■ WHAT IS NEEDED: Could you set down exactly the lines of the data below, starting at the one that holds "s.colWait := rfl" and ending at the one that holds "s.combs := rfl", both included, and only those?

■ PROVIDED INFORMATION:
/-! ## `State.setKp` -/
@[simp] theorem State.setKp_slotEls (a : Nat) (k : KnotPend) : (s.setKp a k).slotEls = s.slotEls := rfl
@[simp] theorem State.setKp_phaseEls (a : Nat) (k : KnotPend) : (s.setKp a k).phaseEls = s.phaseEls := rfl
@[simp] theorem State.setKp_fanEls (a : Nat) (k : KnotPend) : (s.setKp a k).fanEls = s.fanEls := rfl
@[simp] theorem State.setKp_stuEls (a : Nat) (k : KnotPend) : (s.setKp a k).stuEls = s.stuEls := rfl
@[simp] theorem State.setKp_stdEls (a : Nat) (k : KnotPend) : (s.setKp a k).stdEls = s.stdEls := rfl
@[simp] theorem State.setKp_standSince (a : Nat) (k : KnotPend) : (s.setKp a k).standSince = s.standSince := rfl
@[simp] theorem State.setKp_weftIn (a : Nat) (k : KnotPend) : (s.setKp a k).weftIn = s.weftIn := rfl
@[simp] theorem State.setKp_weftTx (a : Nat) (k : KnotPend) : (s.setKp a k).weftTx = s.weftTx := rfl
@[simp] theorem State.setKp_weftOut (a : Nat) (k : KnotPend) : (s.setKp a k).weftOut = s.weftOut := rfl
@[simp] theorem State.setKp_weftScr (a : Nat) (k : KnotPend) : (s.setKp a k).weftScr = s.weftScr := rfl
@[simp] theorem State.setKp_weftBad (a : Nat) (k : KnotPend) : (s.setKp a k).weftBad = s.weftBad := rfl
@[simp] theorem State.setKp_censusDone (a : Nat) (k : KnotPend) : (s.setKp a k).censusDone = s.censusDone := rfl
@[simp] theorem State.setKp_censusAt (a : Nat) (k : KnotPend) : (s.setKp a k).censusAt = s.censusAt := rfl
@[simp] theorem State.setKp_censusFrom (a : Nat) (k : KnotPend) : (s.setKp a k).censusFrom = s.censusFrom := rfl
@[simp] theorem State.setKp_bootLc (a : Nat) (k : KnotPend) : (s.setKp a k).bootLc = s.bootLc := rfl
@[simp] theorem State.setKp_bulkKeys (a : Nat) (k : KnotPend) : (s.setKp a k).bulkKeys = s.bulkKeys := rfl
@[simp] theorem State.setKp_keySeq (a : Nat) (k : KnotPend) : (s.setKp a k).keySeq = s.keySeq := rfl
@[simp] theorem State.setKp_draftMeas (a : Nat) (k : KnotPend) : (s.setKp a k).draftMeas = s.draftMeas := rfl
@[simp] theorem State.setKp_meterSeq (a : Nat) (k : KnotPend) : (s.setKp a k).meterSeq = s.meterSeq := rfl
@[simp] theorem State.setKp_spill (a : Nat) (k : KnotPend) : (s.setKp a k).spill = s.spill := rfl
@[simp] theorem State.setKp_meterChk (a : Nat) (k : KnotPend) : (s.setKp a k).meterChk = s.meterChk := rfl
@[simp] theorem State.setKp_energyTenths (a : Nat) (k : KnotPend) : (s.setKp a k).energyTenths = s.energyTenths := rfl
@[simp] theorem State.setKp_meterPrev (a : Nat) (k : KnotPend) : (s.setKp a k).meterPrev = s.meterPrev := rfl
@[simp] theorem State.setKp_pending (a : Nat) (k : KnotPend) : (s.setKp a k).pending = s.pending := rfl
@[simp] theorem State.setKp_free (a : Nat) (k : KnotPend) : (s.setKp a k).free = s.free := rfl
@[simp] theorem State.setKp_tick (a : Nat) (k : KnotPend) : (s.setKp a k).tick = s.tick := rfl
@[simp] theorem State.setKp_nsPhase (a : Nat) (k : KnotPend) : (s.setKp a k).nsPhase = s.nsPhase := rfl
@[simp] theorem State.setKp_beatPhase (a : Nat) (k : KnotPend) : (s.setKp a k).beatPhase = s.beatPhase := rfl
@[simp] theorem State.setKp_regs (a : Nat) (k : KnotPend) : (s.setKp a k).regs = s.regs := rfl
@[simp] theorem State.setKp_hwSet (a : Nat) (k : KnotPend) : (s.setKp a k).hwSet = s.hwSet := rfl
@[simp] theorem State.setKp_evcSet (a : Nat) (k : KnotPend) : (s.setKp a k).evcSet = s.evcSet := rfl
@[simp] theorem State.setKp_mem (a : Nat) (k : KnotPend) : (s.setKp a k).mem = s.mem := rfl
@[simp] theorem State.setKp_ecc (a : Nat) (k : KnotPend) : (s.setKp a k).ecc = s.ecc := rfl
@[simp] theorem State.setKp_cores (a : Nat) (k : KnotPend) : (s.setKp a k).cores = s.cores := rfl
@[simp] theorem State.setKp_dstore (a : Nat) (k : KnotPend) : (s.setKp a k).dstore = s.dstore := rfl
@[simp] theorem State.setKp_scrub (a : Nat) (k : KnotPend) : (s.setKp a k).scrub = s.scrub := rfl
@[simp] theorem State.setKp_pools (a : Nat) (k : KnotPend) : (s.setKp a k).pools = s.pools := rfl
@[simp] theorem State.setKp_poolOps (a : Nat) (k : KnotPend) : (s.setKp a k).poolOps = s.poolOps := rfl
@[simp] theorem State.setKp_pairs (a : Nat) (k : KnotPend) : (s.setKp a k).pairs = s.pairs := rfl
@[simp] theorem State.setKp_groups (a : Nat) (k : KnotPend) : (s.setKp a k).groups = s.groups := rfl
@[simp] theorem State.setKp_parts (a : Nat) (k : KnotPend) : (s.setKp a k).parts = s.parts := rfl
@[simp] theorem State.setKp_gens (a : Nat) (k : KnotPend) : (s.setKp a k).gens = s.gens := rfl
@[simp] theorem State.setKp_recSeq (a : Nat) (k : KnotPend) : (s.setKp a k).recSeq = s.recSeq := rfl
@[simp] theorem State.setKp_recBuf (a : Nat) (k : KnotPend) : (s.setKp a k).recBuf = s.recBuf := rfl
@[simp] theorem State.setKp_log (a : Nat) (k : KnotPend) : (s.setKp a k).log = s.log := rfl
@[simp] theorem State.setKp_windows (a : Nat) (k : KnotPend) : (s.setKp a k).windows = s.windows := rfl
@[simp] theorem State.setKp_evPend (a : Nat) (k : KnotPend) : (s.setKp a k).evPend = s.evPend := rfl
@[simp] theorem State.setKp_msi (a : Nat) (k : KnotPend) : (s.setKp a k).msi = s.msi := rfl
@[simp] theorem State.setKp_tetherLead (a : Nat) (k : KnotPend) : (s.setKp a k).tetherLead = s.tetherLead := rfl
@[simp] theorem State.setKp_ctlOut (a : Nat) (k : KnotPend) : (s.setKp a k).ctlOut = s.ctlOut := rfl
@[simp] theorem State.setKp_hdReqs (a : Nat) (k : KnotPend) : (s.setKp a k).hdReqs = s.hdReqs := rfl
@[simp] theorem State.setKp_portOut (a : Nat) (k : KnotPend) : (s.setKp a k).portOut = s.portOut := rfl
@[simp] theorem State.setKp_pmbus (a : Nat) (k : KnotPend) : (s.setKp a k).pmbus = s.pmbus := rfl
@[simp] theorem State.setKp_warpTx (a : Nat) (k : KnotPend) : (s.setKp a k).warpTx = s.warpTx := rfl
@[simp] theorem State.setKp_warpRx (a : Nat) (k : KnotPend) : (s.setKp a k).warpRx = s.warpRx := rfl
@[simp] theorem State.setKp_edge (a : Nat) (k : KnotPend) : (s.setKp a k).edge = s.edge := rfl
@[simp] theorem State.setKp_warpOut (a : Nat) (k : KnotPend) : (s.setKp a k).warpOut = s.warpOut := rfl
@[simp] theorem State.setKp_epIn (a : Nat) (k : KnotPend) : (s.setKp a k).epIn = s.epIn := rfl
@[simp] theorem State.setKp_rings (a : Nat) (k : KnotPend) : (s.setKp a k).rings = s.rings := rfl
@[simp] theorem State.setKp_lanes (a : Nat) (k : KnotPend) : (s.setKp a k).lanes = s.lanes := rfl
@[simp] theorem State.setKp_slotRecs (a : Nat) (k : KnotPend) : (s.setKp a k).slotRecs = s.slotRecs := rfl
@[simp] theorem State.setKp_standMap (a : Nat) (k : KnotPend) : (s.setKp a k).standMap = s.standMap := rfl
@[simp] theorem State.setKp_switches (a : Nat) (k : KnotPend) : (s.setKp a k).switches = s.switches := rfl
@[simp] theorem State.setKp_switchOut (a : Nat) (k : KnotPend) : (s.setKp a k).switchOut = s.switchOut := rfl
@[simp] theorem State.setKp_bobbin (a : Nat) (k : KnotPend) : (s.setKp a k).bobbin = s.bobbin := rfl
@[simp] theorem State.setKp_laserUp (a : Nat) (k : KnotPend) : (s.setKp a k).laserUp = s.laserUp := rfl
@[simp] theorem State.setKp_calFront (a : Nat) (k : KnotPend) : (s.setKp a k).calFront = s.calFront := rfl
@[simp] theorem State.setKp_erasedDie (a : Nat) (k : KnotPend) : (s.setKp a k).erasedDie = s.erasedDie := rfl
@[simp] theorem State.setKp_remapFlash (a : Nat) (k : KnotPend) : (s.setKp a k).remapFlash = s.remapFlash := rfl
@[simp] theorem State.setKp_badSpares (a : Nat) (k : KnotPend) : (s.setKp a k).badSpares = s.badSpares := rfl
@[simp] theorem State.setKp_lastCorr (a : Nat) (k : KnotPend) : (s.setKp a k).lastCorr = s.lastCorr := rfl
@[simp] theorem State.setKp_remapQual (a : Nat) (k : KnotPend) : (s.setKp a k).remapQual = s.remapQual := rfl
@[simp] theorem State.setKp_writeBuf (a : Nat) (k : KnotPend) : (s.setKp a k).writeBuf = s.writeBuf := rfl
@[simp] theorem State.setKp_scrubLine (a : Nat) (k : KnotPend) : (s.setKp a k).scrubLine = s.scrubLine := rfl
@[simp] theorem State.setKp_scrubFrom (a : Nat) (k : KnotPend) : (s.setKp a k).scrubFrom = s.scrubFrom := rfl
@[simp] theorem State.setKp_testLines (a : Nat) (k : KnotPend) : (s.setKp a k).testLines = s.testLines := rfl
@[simp] theorem State.setKp_selfRun (a : Nat) (k : KnotPend) : (s.setKp a k).selfRun = s.selfRun := rfl
@[simp] theorem State.setKp_pairEnd (a : Nat) (k : KnotPend) : (s.setKp a k).pairEnd = s.pairEnd := rfl
@[simp] theorem State.setKp_ctlEnd (a : Nat) (k : KnotPend) : (s.setKp a k).ctlEnd = s.ctlEnd := rfl
@[simp] theorem State.setKp_circOut (a : Nat) (k : KnotPend) : (s.setKp a k).circOut = s.circOut := rfl
@[simp] theorem State.setKp_bulkCtl (a : Nat) (k : KnotPend) : (s.setKp a k).bulkCtl = s.bulkCtl := rfl
@[simp] theorem State.setKp_filled (a : Nat) (k : KnotPend) : (s.setKp a k).filled = s.filled := rfl
@[simp] theorem State.setKp_tags (a : Nat) (k : KnotPend) : (s.setKp a k).tags = s.tags := rfl
@[simp] theorem State.setKp_chans (a : Nat) (k : KnotPend) : (s.setKp a k).chans = s.chans := rfl
@[simp] theorem State.setKp_orderHeld (a : Nat) (k : KnotPend) : (s.setKp a k).orderHeld = s.orderHeld := rfl
@[simp] theorem State.setKp_localHeld (a : Nat) (k : KnotPend) : (s.setKp a k).localHeld = s.localHeld := rfl
@[simp] theorem State.setKp_filter (a : Nat) (k : KnotPend) : (s.setKp a k).filter = s.filter := rfl
@[simp] theorem State.setKp_filterHot (a : Nat) (k : KnotPend) : (s.setKp a k).filterHot = s.filterHot := rfl
@[simp] theorem State.setKp_coldHeld (a : Nat) (k : KnotPend) : (s.setKp a k).coldHeld = s.coldHeld := rfl
@[simp] theorem State.setKp_stalled (a : Nat) (k : KnotPend) : (s.setKp a k).stalled = s.stalled := rfl
@[simp] theorem State.setKp_dupHeld (a : Nat) (k : KnotPend) : (s.setKp a k).dupHeld = s.dupHeld := rfl
@[simp] theorem State.setKp_atomRes (a : Nat) (k : KnotPend) : (s.setKp a k).atomRes = s.atomRes := rfl
@[simp] theorem State.setKp_rrc (a : Nat) (k : KnotPend) : (s.setKp a k).rrc = s.rrc := rfl
@[simp] theorem State.setKp_rrcGen (a : Nat) (k : KnotPend) : (s.setKp a k).rrcGen = s.rrcGen := rfl
@[simp] theorem State.setKp_shch (a : Nat) (k : KnotPend) : (s.setKp a k).shch = s.shch := rfl
@[simp] theorem State.setKp_arbs (a : Nat) (k : KnotPend) : (s.setKp a k).arbs = s.arbs := rfl
@[simp] theorem State.setKp_sepochFlash (a : Nat) (k : KnotPend) : (s.setKp a k).sepochFlash = s.sepochFlash := rfl
@[simp] theorem State.setKp_peerMiss (a : Nat) (k : KnotPend) : (s.setKp a k).peerMiss = s.peerMiss := rfl
@[simp] theorem State.setKp_streams (a : Nat) (k : KnotPend) : (s.setKp a k).streams = s.streams := rfl
@[simp] theorem State.setKp_colWait (a : Nat) (k : KnotPend) : (s.setKp a k).colWait = s.colWait := rfl
@[simp] theorem State.setKp_combs (a : Nat) (k : KnotPend) : (s.setKp a k).combs = s.combs := rfl
@[simp] theorem State.setKp_repls (a : Nat) (k : KnotPend) : (s.setKp a k).repls = s.repls := rfl
@[simp] theorem State.setKp_mseq (a : Nat) (k : KnotPend) : (s.setKp a k).mseq = s.mseq := rfl
@[simp] theorem State.setKp_streamSeq (a : Nat) (k : KnotPend) : (s.setKp a k).streamSeq = s.streamSeq := rfl
@[simp] theorem State.setKp_mcFilter (a : Nat) (k : KnotPend) : (s.setKp a k).mcFilter = s.mcFilter := rfl
@[simp] theorem State.setKp_segOut (a : Nat) (k : KnotPend) : (s.setKp a k).segOut = s.segOut := rfl
@[simp] theorem State.setKp_resendOut (a : Nat) (k : KnotPend) : (s.setKp a k).resendOut = s.resendOut := rfl
@[simp] theorem State.setKp_ports (a : Nat) (k : KnotPend) : (s.setKp a k).ports = s.ports := rfl
@[simp] theorem State.setKp_links (a : Nat) (k : KnotPend) : (s.setKp a k).links = s.links := rfl
@[simp] theorem State.setKp_sfOut (a : Nat) (k : KnotPend) : (s.setKp a k).sfOut = s.sfOut := rfl
@[simp] theorem State.setKp_meters (a : Nat) (k : KnotPend) : (s.setKp a k).meters = s.meters := rfl
@[simp] theorem State.setKp_mbQueue (a : Nat) (k : KnotPend) : (s.setKp a k).mbQueue = s.mbQueue := rfl
@[simp] theorem State.setKp_smbOut (a : Nat) (k : KnotPend) : (s.setKp a k).smbOut = s.smbOut := rfl
@[simp] theorem State.setKp_tethers (a : Nat) (k : KnotPend) : (s.setKp a k).tethers = s.tethers := rfl
@[simp] theorem State.setKp_forwarded (a : Nat) (k : KnotPend) : (s.setKp a k).forwarded = s.forwarded := rfl
@[simp] theorem State.setKp_tetherPolicy (a : Nat) (k : KnotPend) : (s.setKp a k).tetherPolicy = s.tetherPolicy := rfl
@[simp] theorem State.setKp_stages (a : Nat) (k : KnotPend) : (s.setKp a k).stages = s.stages := rfl
@[simp] theorem State.setKp_nextStage (a : Nat) (k : KnotPend) : (s.setKp a k).nextStage = s.nextStage := rfl
@[simp] theorem State.setKp_stageTick (a : Nat) (k : KnotPend) : (s.setKp a k).stageTick = s.stageTick := rfl
@[simp] theorem State.setKp_upTick (a : Nat) (k : KnotPend) : (s.setKp a k).upTick = s.upTick := rfl
@[simp] theorem State.setKp_upCfg (a : Nat) (k : KnotPend) : (s.setKp a k).upCfg = s.upCfg := rfl
@[simp] theorem State.setKp_storedCfg (a : Nat) (k : KnotPend) : (s.setKp a k).storedCfg = s.storedCfg := rfl
@[simp] theorem State.setKp_runCfg (a : Nat) (k : KnotPend) : (s.setKp a k).runCfg = s.runCfg := rfl
@[simp] theorem State.setKp_fw (a : Nat) (k : KnotPend) : (s.setKp a k).fw = s.fw := rfl
@[simp] theorem State.setKp_lc (a : Nat) (k : KnotPend) : (s.setKp a k).lc = s.lc := rfl
@[simp] theorem State.setKp_ide (a : Nat) (k : KnotPend) : (s.setKp a k).ide = s.ide := rfl
@[simp] theorem State.setKp_spdm (a : Nat) (k : KnotPend) : (s.setKp a k).spdm = s.spdm := rfl
@[simp] theorem State.setKp_spdmOut (a : Nat) (k : KnotPend) : (s.setKp a k).spdmOut = s.spdmOut := rfl
@[simp] theorem State.setKp_eid (a : Nat) (k : KnotPend) : (s.setKp a k).eid = s.eid := rfl
@[simp] theorem State.setKp_powerOff (a : Nat) (k : KnotPend) : (s.setKp a k).powerOff = s.powerOff := rfl
@[simp] theorem State.setKp_inReset (a : Nat) (k : KnotPend) : (s.setKp a k).inReset = s.inReset := rfl
@[simp] theorem State.setKp_brake (a : Nat) (k : KnotPend) : (s.setKp a k).brake = s.brake := rfl
@[simp] theorem State.setKp_clock (a : Nat) (k : KnotPend) : (s.setKp a k).clock = s.clock := rfl
@[simp] theorem State.setKp_capping (a : Nat) (k : KnotPend) : (s.setKp a k).capping = s.capping := rfl
@[simp] theorem State.setKp_sensors (a : Nat) (k : KnotPend) : (s.setKp a k).sensors = s.sensors := rfl
@[simp] theorem State.setKp_hotRun (a : Nat) (k : KnotPend) : (s.setKp a k).hotRun = s.hotRun := rfl
@[simp] theorem State.setKp_thermCalm (a : Nat) (k : KnotPend) : (s.setKp a k).thermCalm = s.thermCalm := rfl
@[simp] theorem State.setKp_stackTemp (a : Nat) (k : KnotPend) : (s.setKp a k).stackTemp = s.stackTemp := rfl
@[simp] theorem State.setKp_shutTick (a : Nat) (k : KnotPend) : (s.setKp a k).shutTick = s.shutTick := rfl
@[simp] theorem State.setKp_shutLog (a : Nat) (k : KnotPend) : (s.setKp a k).shutLog = s.shutLog := rfl
@[simp] theorem State.setKp_wasShut (a : Nat) (k : KnotPend) : (s.setKp a k).wasShut = s.wasShut := rfl
@[simp] theorem State.setKp_resetDue (a : Nat) (k : KnotPend) : (s.setKp a k).resetDue = s.resetDue := rfl
@[simp] theorem State.setKp_readOut (a : Nat) (k : KnotPend) : (s.setKp a k).readOut = s.readOut := rfl
@[simp] theorem State.setKp_late (a : Nat) (k : KnotPend) : (s.setKp a k).late = s.late := rfl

■ FINAL ANSWER:
@[simp] theorem State.setKp_colWait (a : Nat) (k : KnotPend) : (s.setKp a k).colWait = s.colWait := rfl
@[simp] theorem State.setKp_combs (a : Nat) (k : KnotPend) : (s.setKp a k).combs = s.combs := rfl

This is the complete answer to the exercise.